THE TASK: Nothing in the data should be left out or altered when it is retyped.

RECORDED INFORMATION:
-- ==== Sys2Proof/Machine/Transfer.lean ====
section
/-! DEFINITION. Machine/Transfer.lean: what a queued operation will write and the order of writes to one byte (R231, R281),
TMV, and the events of tile transfers (R193, R194, R230 to R234). -/

namespace Sys2Proof.Machine

/-! ## Where an operation writes -/

/-- A run of bytes of a space: first and one past the last. -/
structure Piece where
  sp : Space
  lo : Nat
  hi : Nat
deriving DecidableEq, Repr

def Piece.meets (a b : Piece) : Bool := decide (a.sp = b.sp) && decide (a.lo < b.hi) && decide (b.lo < a.hi)
def piecesMeet (a b : List Piece) : Bool := a.any fun p => b.any p.meets

/-- The pieces of `n` bytes from address `a` of a side; HBM page by page. -/
def sidePieces (s : State) (op : Op) (sd : Side) (a n : Nat) : List Piece :=
  if n = 0 then [] else
  if sd.lvl = 3 then
    let lo := a / 65536
    (upFrom lo ((a + n - 1) / 65536 - lo + 1)).filterMap fun pg =>
      let x := max a (pg * 65536)
      let y := min (a + n) ((pg + 1) * 65536)
      match xlate s op.core op.part (x % 2 ^ 64) false with
      | .ok pa .. => some ⟨.pa, pa, pa + (y - x)⟩
      | .bad _ => none
  else [⟨levelSpace op.core sd.lvl sd.loc, a, a + n⟩]

/-- `n` elements along dimension 0 from an index of the outer dimensions, moved by `off` bytes. -/
def rowPieces (s : State) (op : Op) (sd : Side) (h : HandleBits) (n j k l : Nat) (off : Int) : List Piece :=
  if n = 0 then [] else
    let nib := ((((Handle.nibbleOf h 0 j k l : Nat) : Int) + 2 * off) % (2 ^ 65 : Nat)).toNat
    sidePieces s op sd (nib / 2) ((nib % 2 + n * (Handle.width h / 4) + 1) / 2)

/-- Row `r` of an index array of TLDG or TSTS: as read at the start, or as it stands (R233). -/
def Op.rowIndex (s : State) (o : Op) (r : Nat) : Nat :=
  if o.data = [] then readNat s (.core o.core) (o.b.toNat + 4 * r) 4 else bytesAt o.data (4 * r) 4

def isGather : Instr → Bool
  | .tldg .. | .tsts .. => true
  | _ => false

/-- The handle row of a tile row. -/
def Op.handleRow (s : State) (o : Op) (r : Nat) : Nat := if isGather o.ins then o.rowIndex s r else r

/-- A slot of a bobbin. -/
def slotPiece (c : Nat) (b : Bobbin) (i : Nat) : Piece := ⟨.core c, b.slotAddr i, b.slotAddr i + b.slotBytes⟩

/-! ### Copy descriptors (R275) -/

/-- The descriptor taken with C = z: no outer dimension, own locations. -/
def plainDescriptor : List Byte := leBytes (0xFFFF * 2 ^ 64) 16
def Op.hdr (o : Op) (lo w : Nat) : Nat := field (leNat (o.data.take 16)) lo w
def Op.nout (o : Op) : Nat := o.hdr 80 4
/-- Size and source and destination strides of outer dimension `j`. -/
def Op.outer (o : Op) (j : Nat) : Nat × Int × Int :=
  let e := leNat ((o.data.drop (16 + 16 * j)).take 16)
  (field e 112 16, sextNat 64 e, sextNat 48 (field e 64 48))
def Op.points (o : Op) : Nat := (upFrom 0 o.nout).foldl (fun n j => n * (o.outer j).1) 1
/-- The byte offsets of outer point `n`, dimension 4 fastest (R276). -/
def Op.outerOffs (o : Op) (n : Nat) : Int × Int :=
  let r := (upFrom 0 o.nout).foldl (fun (a : Nat × Int × Int) j =>
    let (sz, ss, ds) := o.outer j
    let i : Int := (a.1 % sz : Nat)
    (a.1 / sz, a.2.1 + i * ss, a.2.2 + i * ds)) (n, 0, 0)
  r.2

RESPONSE TO THE TASK:
-- ==== Sys2Proof/Machine/Transfer.lean ====
section
/-! DEFINITION. Machine/Transfer.lean: what a queued operation will write and the order of writes to one byte (R231, R281),
TMV, and the events of tile transfers (R193, R194, R230 to R234). -/

namespace Sys2Proof.Machine

/-! ## Where an operation writes -/

/-- A run of bytes of a space: first and one past the last. -/
structure Piece where
  sp : Space
  lo : Nat
  hi : Nat
deriving DecidableEq, Repr

def Piece.meets (a b : Piece) : Bool := decide (a.sp = b.sp) && decide (a.lo < b.hi) && decide (b.lo < a.hi)
def piecesMeet (a b : List Piece) : Bool := a.any fun p => b.any p.meets

/-- The pieces of `n` bytes from address `a` of a side; HBM page by page. -/
def sidePieces (s : State) (op : Op) (sd : Side) (a n : Nat) : List Piece :=
  if n = 0 then [] else
  if sd.lvl = 3 then
    let lo := a / 65536
    (upFrom lo ((a + n - 1) / 65536 - lo + 1)).filterMap fun pg =>
      let x := max a (pg * 65536)
      let y := min (a + n) ((pg + 1) * 65536)
      match xlate s op.core op.part (x % 2 ^ 64) false with
      | .ok pa .. => some ⟨.pa, pa, pa + (y - x)⟩
      | .bad _ => none
  else [⟨levelSpace op.core sd.lvl sd.loc, a, a + n⟩]

/-- `n` elements along dimension 0 from an index of the outer dimensions, moved by `off` bytes. -/
def rowPieces (s : State) (op : Op) (sd : Side) (h : HandleBits) (n j k l : Nat) (off : Int) : List Piece :=
  if n = 0 then [] else
    let nib := ((((Handle.nibbleOf h 0 j k l : Nat) : Int) + 2 * off) % (2 ^ 65 : Nat)).toNat
    sidePieces s op sd (nib / 2) ((nib % 2 + n * (Handle.width h / 4) + 1) / 2)

/-- Row `r` of an index array of TLDG or TSTS: as read at the start, or as it stands (R233). -/
def Op.rowIndex (s : State) (o : Op) (r : Nat) : Nat :=
  if o.data = [] then readNat s (.core o.core) (o.b.toNat + 4 * r) 4 else bytesAt o.data (4 * r) 4

def isGather : Instr → Bool
  | .tldg .. | .tsts .. => true
  | _ => false

/-- The handle row of a tile row. -/
def Op.handleRow (s : State) (o : Op) (r : Nat) : Nat := if isGather o.ins then o.rowIndex s r else r

/-- A slot of a bobbin. -/
def slotPiece (c : Nat) (b : Bobbin) (i : Nat) : Piece := ⟨.core c, b.slotAddr i, b.slotAddr i + b.slotBytes⟩

/-! ### Copy descriptors (R275) -/

/-- The descriptor taken with C = z: no outer dimension, own locations. -/
def plainDescriptor : List Byte := leBytes (0xFFFF * 2 ^ 64) 16
def Op.hdr (o : Op) (lo w : Nat) : Nat := field (leNat (o.data.take 16)) lo w
def Op.nout (o : Op) : Nat := o.hdr 80 4
/-- Size and source and destination strides of outer dimension `j`. -/
def Op.outer (o : Op) (j : Nat) : Nat × Int × Int :=
  let e := leNat ((o.data.drop (16 + 16 * j)).take 16)
  (field e 112 16, sextNat 64 e, sextNat 48 (field e 64 48))
def Op.points (o : Op) : Nat := (upFrom 0 o.nout).foldl (fun n j => n * (o.outer j).1) 1
/-- The byte offsets of outer point `n`, dimension 4 fastest (R276). -/
def Op.outerOffs (o : Op) (n : Nat) : Int × Int :=
  let r := (upFrom 0 o.nout).foldl (fun (a : Nat × Int × Int) j =>
    let (sz, ss, ds) := o.outer j
    let i : Int := (a.1 % sz : Nat)
    (a.1 / sz, a.2.1 + i * ss, a.2.2 + i * ds)) (n, 0, 0)
  r.2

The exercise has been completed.